Minnesota: LOW walleyes
Fishing in October typically means the Rainy River, but for now, at least, Lake of the Woods remains the place for action.
As it has been most of the open-water season, the best walleye fishing is out in "the mud" of Big Traverse Bay in 30 to 32½ feet of water anywhere from four to eight miles offshore. Drop the anchor, tip a jig with a minnow and enjoy the ride.
"The lake itself is pretty much a gong show," said Gary Moeller of Ballard's Resort near Baudette, Minn. "I mean, we've had fishing the last few days where you go out, you drop the jig down and you catch fish. The numbers are pretty staggering."
Still, Moeller said, more typical fall fishing patterns are starting to emerge. Anglers are catching a few walleyes in shallower water near Pine Island, he said, and the first wave of decent-sized emerald shiners showed up early this week in the river.
Typically, when the shiners head upriver, the walleyes aren't far behind.
Moeller said anglers who put in their time already are catching a few walleyes in the river. Near the lake, at least, that wasn't the case a couple of weeks ago.
"If we're going to make a calendar comparison, I'd say we're probably two weeks behind schedule of what we'd consider normal fall patterns," Moeller said. "But the bite on the lake, it doesn't matter if you're fishing Lighthouse Gap, Morris, farther west at Zippel or Long Point, the mud has offered tremendous fishing.

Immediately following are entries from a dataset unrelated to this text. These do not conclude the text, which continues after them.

-- ==== Sys2Proof/Tests/Slice0.lean ====
section
/-! SUPPORT. The model's own tests. Expected results are the spec's: the vectors of 95_test_vectors.md and the tables
of 30_encoding.md, cited at each group. The last section shows, for every statement with hypotheses, a state and
operands that meet them. -/

namespace Sys2Proof.Tests

open Sys2Proof.Machine

/-! ## Helpers -/

/-- The state after an outcome, if there is one. -/
def nextOf : Host.Outcome State Fault Refusal → Option State
  | .next s => some s
  | .fault _ => none
  | .refused _ => none

theorem nextOf_eq {o : Host.Outcome State Fault Refusal} {t : State} (h : nextOf o = some t) : o = .next t := by
  cases o <;> simp_all [nextOf]

/-- The block after reset, with configuration `cfg` and one request to run. -/
def offered (cfg : Config) (w : Request) : State := { State.reset with cfg := cfg, moves := [.request w] }

/-- The response to one request after reset. -/
def answer (cfg : Config) (w : Request) : Option Response := (nextOf (step (offered cfg w))).bind (·.resp)

/-- The response to one request after reset at the default configuration. -/
def reply (w : Request) : Option Response := answer Config.default w

/-- The block in `Faulted`, as an ENCODE of an undefined variant leaves it. -/
def faulted : State :=
  { State.reset with mode := .faulted, resp := some (blankResponse .protocolMisuse) }

/-! ## Well-formedness: an ill-formed term for each check -/

theorem test_wf_encode_with_no_ignored_bit : (Instr.encode 0x5 0).wellFormed = false := by decide
theorem test_wf_decodeCmd_of_a_row_word : (Instr.decodeCmd 0xF3 0x2D).wellFormed = false := by decide
theorem test_wf_readSerial_of_no_code : (Instr.wireReadSerial 0x3781).wellFormed = false := by decide
theorem test_wf_measure_of_no_code : (Instr.wireMeasure 0x2C07).wellFormed = false := by decide

/-! ## Decoding: a word for every constructor, from the tables of 30_encoding.md and 95_test_vectors.md V1 to V7 -/

theorem test_decode_crc8 : decode 0x00BEEF00000000 = .crc8 0xBE 0xEF := by decide
theorem test_decode_verify : decode 0x1FBEEF92000000 = .verify 0xBE 0xEF 0x92 := by decide
theorem test_decode_encode : decode 0x2A000000000001 = .encode 0xA 1 := by decide
theorem test_decode_decodeCmd : decode 0x30304100000000 = .decodeCmd 0x30 0x41 := by decide
theorem test_decode_decodeStatus : decode 0x408C1237000000 = .decodeStatus 0x8C 0x12 0x37 := by decide
theorem test_decode_decodeMeas :
    decode 0x506A3EE04C150A = .decodeMeas 0x6A 0x3E 0xE0 0x4C 0x15 0x0A := by decide
theorem test_decode_decodeSerial :
    decode 0x6012343756787D = .decodeSerial 0x12 0x34 0x37 0x56 0x78 0x7D := by decide
theorem test_decode_encodeReadStatus : decode 0x20000000000000 = .encodeReadStatus := by decide
theorem test_decode_encodeSoftReset : decode 0x21000000000000 = .encodeSoftReset := by decide
theorem test_decode_encodeHeaterEnable : decode 0x22000000000000 = .encodeHeaterEnable := by decide
theorem test_decode_encodeHeaterDisable : decode 0x23000000000000 = .encodeHeaterDisable := by decide
theorem test_decode_encodeReadSerial : decode 0x24000000000000 = .encodeReadSerial := by decide
theorem test_decode_encodeMeasure : decode 0x25000000000000 = .encodeMeasure := by decide
theorem test_decode_encodeReserved67 : decode 0x27000000000000 = .encodeReserved67 1 := by decide
theorem test_decode_encodeReserved8F : decode 0x2B000000000000 = .encodeReserved8F 3 := by decide
theorem test_decode_reservedOp7 : decode 0x70000000000000 = .reservedOp7 := by decide
theorem test_decode_reservedOp8F : decode 0xF0BEEF92000000 = .reservedOp8F 7 := by decide
theorem test_decode_wireReadStatus : decode 0x30F32D00000000 = .wireReadStatus := by decide
theorem test_decode_wireSoftReset : decode 0x3030A200000000 = .wireSoftReset := by decide
theorem test_decode_wireHeaterEnable : decode 0x30306D00000000 = .wireHeaterEnable := by decide
theorem test_decode_wireHeaterDisable : decode 0x30306600000000 = .wireHeaterDisable := by decide
theorem test_decode_wireReadSerial : decode 0x30378000000000 = .wireReadSerial 0x3780 := by decide
theorem test_decode_wireMeasure : decode 0x302C0600000000 = .wireMeasure 0x2C06 := by decide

It's just been so consistent."
Duck hunting so far this year has been "fair," according to the Minnesota Department of Natural Resources, with the best reports coming from the northern half of the state.
In northwestern Minnesota, Thief Lake remains about a foot higher than normal, and hunters are averaging 2.0 to 2.9 ducks daily, based on bag checks, with ringnecks comprising 70 percent of the duck harvest. Meanwhile, hunters at Roseau River Wildlife Management Area averaged 2.47 ducks each outside the controlled hunting zone. The area still holds fair numbers of mallards and green-winged teal, while Canada geese are scattered and most abundant on private farm fields.
Minnesota: Ruffed grouse
If there's been a pleasant surprise on the Minnesota hunting front this fall, it would have to be ruffed grouse, which have exceeded preseason forecasts just about everywhere in the birds' range.

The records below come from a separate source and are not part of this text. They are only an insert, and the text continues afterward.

/-- A command word that decodes to no request is answered with IllegalRequest and writes no register (R186, R188). That
the port then takes the first of the caller's later inputs, or an idle input if there is none, is the model's choice
(log 3). -/
def Obligations.StepAnswersAnIllegalWord : Prop :=
  ∀ (s : State) (why : IllegalReason), s.input.rst = false → s.input.reqValid = true →
    decode s.input.reqCmd = .illegal why →
      step s = .next { s with output := ⟨true, 4, 0⟩, input := s.later.headD .idle, later := s.later.tail }

/-- R9: with no request and no reset, no register changes, and there is no response. -/
def Obligations.IdleStepChangesNoRegister : Prop :=
  ∀ s : State, s.input.rst = false → s.input.reqValid = false →
    ∃ t, step s = .next t ∧ t.regs = s.regs ∧ t.output.rspValid = false

/-- R211: a step with rst = 1 zeroes every register and answers nothing, whatever request is presented; and a block
before its first step is in the same state. -/
def Obligations.PowerOnResetZeroesEveryRegister : Prop :=
  (∀ s : State, s.input.rst = true →
    ∃ t, step s = .next t ∧ t.output.rspValid = false ∧ s.regs.SameSize t.regs ∧
      ∀ b n, n < s.regs.slots b → t.regs.read b n = 0) ∧
  ∀ (ngpr nvec : Nat) (b : Bank) (n : Nat), n < (State.powerUp ngpr nvec).regs.slots b →
    (State.powerUp ngpr nvec).regs.read b n = 0

/-- R7: a step answers exactly when a request is presented and rst is 0. -/
def Obligations.ResponseExactlyForRequestWithoutReset : Prop :=
  ∀ s t : State, step s = .next t → t.output.rspValid = (s.input.reqValid && !s.input.rst)

/-- R187: the status of every request is the first that applies of IllegalRequest, InvalidSlot, IndexOutOfRange, and
OK when none does. -/
def Obligations.StatusFollowsTheCheckingOrder : Prop :=
  ∀ s : State, s.input.rst = false → s.input.reqValid = true →
    ∃ t, step s = .next t ∧ t.output.rspValid = true ∧ t.output.rspStatus = portStatus s.regs s.input.reqCmd

/-- A request answered with an error writes no register and gives no data, and the step after it is the step there would
have been had the request not been sent (R188). That the caller's next input is the first of later, or an idle
input if there is none, is the model's choice (log 3). -/
def Obligations.FailedRequestLeavesNoTrace : Prop :=
  ∀ s t : State, step s = .next t → t.output.rspValid = true → t.output.rspStatus ≠ 0 →
    t.regs = s.regs ∧ t.output.rspRdata = 0 ∧
    step t = step { s with input := s.later.headD .idle, later := s.later.tail }

/-- A response carries one of the statuses 0, 1, 2 and 4: the port never answers SizeMismatch or a code with no name. -/
def Obligations.PortAnswersOnlyItsOwnCodes : Prop :=
  ∀ s t : State, step s = .next t → t.output.rspValid = true →
    t.output.rspStatus = 0 ∨ t.output.rspStatus = 1 ∨ t.output.rspStatus = 2 ∨ t.output.rspStatus = 4

/-- No run of any length, from any state and over any inputs, stops. -/
def Obligations.NoRunEverStops : Prop :=
  ∀ (k : Nat) (s : State), ∃ t : State, Host.Core.run core k s = .next t

/-- The model's choice (log 3): a step takes one input of the caller's list, in the list's order, and the port is idle
once the list is empty. -/
def Obligations.StepTakesInputsInOrder : Prop :=
  ∀ s t : State, step s = .next t → t.input = s.later.headD .idle ∧ t.later = s.later.tail

/-! ### Invariants and rules of the whole machine -/

/-- Every step keeps the invariant: both counts lie in 1..255, and a response carries a legal status, with no data
beside an error. -/
def Obligations.EveryStepKeepsTheInvariant : Prop :=
  ∀ s t : State, s.wf = true → step s = .next t → t.wf = true

/-- The invariant holds of a block of any admitted size before its first step; State.reset, whose size is the model's
choice (log 1), is one. -/
def Obligations.ResetMeetsTheInvariant : Prop :=
  State.reset.wf = true ∧
  ∀ ngpr nvec : Nat, 1 ≤ ngpr → ngpr ≤ 255 → 1 ≤ nvec → nvec ≤ 255 → (State.powerUp ngpr nvec).wf = true

/-- R46: no step changes the number of slots of a bank. -/
def Obligations.EveryStepKeepsTheBankSizes : Prop :=
  ∀ s t : State, step s = .next t → s.regs.SameSize t.regs

/-- R40, R42: FLAGS changes only under a reset or a SET of family FLAGS, and IP only under a reset or a SET of family
IP. -/
def Obligations.FlagsAndIpChangeOnlyByTheirOwnWrites : Prop :=
  ∀ s t : State, step s = .next t →
    (t.regs.flags ≠ s.regs.flags →
      s.input.rst = true ∨ s.Performs .reset ∨ ∃ i, s.Performs i ∧ i.Writes .flags) ∧
    (t.regs.ip ≠ s.regs.ip →
      s.input.rst = true ∨ s.Performs .reset ∨ ∃ i, s.Performs i ∧ i.Writes .ip)

/-- R47: GET_BIT, GET_BYTE and GET_VALUE write no register, whatever their outcome. -/
def Obligations.ReadsWriteNoRegister : Prop :=
  ∀ (f : Family) (n i : Nat) (s : State),
    (∃ t, exec (.getBit f n i) s = .next t ∧ t.regs = s.regs) ∧
    (∃ t, exec (.getByte f n i) s = .next t ∧ t.regs = s.regs) ∧
    (∃ t, exec (.getValue f n) s = .next t ∧ t.regs = s.regs)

Statewide drumming counts were down slightly this spring, which on the surface might suggest poorer hunting. Not necessarily, said Ted Dick, ruffed grouse coordinator for the Department of Natural Resources in Aitkin, Minn. Given the right conditions, previous falls with similar spring drumming counts have resulted in harvests of 300,000 to 900,000 birds.
Last year, the supposed "peak year" in the ruffed grouse 10-year population cycle, Minnesota hunters shot 358,000 ruffs.
"It's kind of crazy," Dick said. "We've had other newspapers say, 'So, you're willing to admit last year wasn't' the peak, and this year is.' And that isn't it at all."
The drumming count is just one index, Dick said. Spring production and fall hunting conditions also play a role in bird abundance and grouse sightings.
"We're thinking we had a phenomenal recruitment year with an early spring and no real adverse weather in nesting and early brood-rearing time," Dick said. "A lot of success depends on those young-of-the-year birds, but we're getting a lot of positive reports. We've heard of limits being shot in all parts of the state.
"Last October was horrible hunting and horrible conditions," Dick said. "It's been good this year. It's been fun."
That doesn't necessarily mean hunting will be easy. Dick said he recently ran across a group of guys with ATVs who were putting up deer stands in northern Minnesota. He asked if they'd been grouse hunting, and the men said they weren't going to bother because they'd been four-wheeling the past four days and hadn't seen a bird.
Dick asked if he and his dog could hunt the area, and they told him to go ahead.
"Where they'd been four-wheeling, we busted brush and had 18 flushes in two hours and 10 minutes," Dick said.
The moral of that story should be obvious.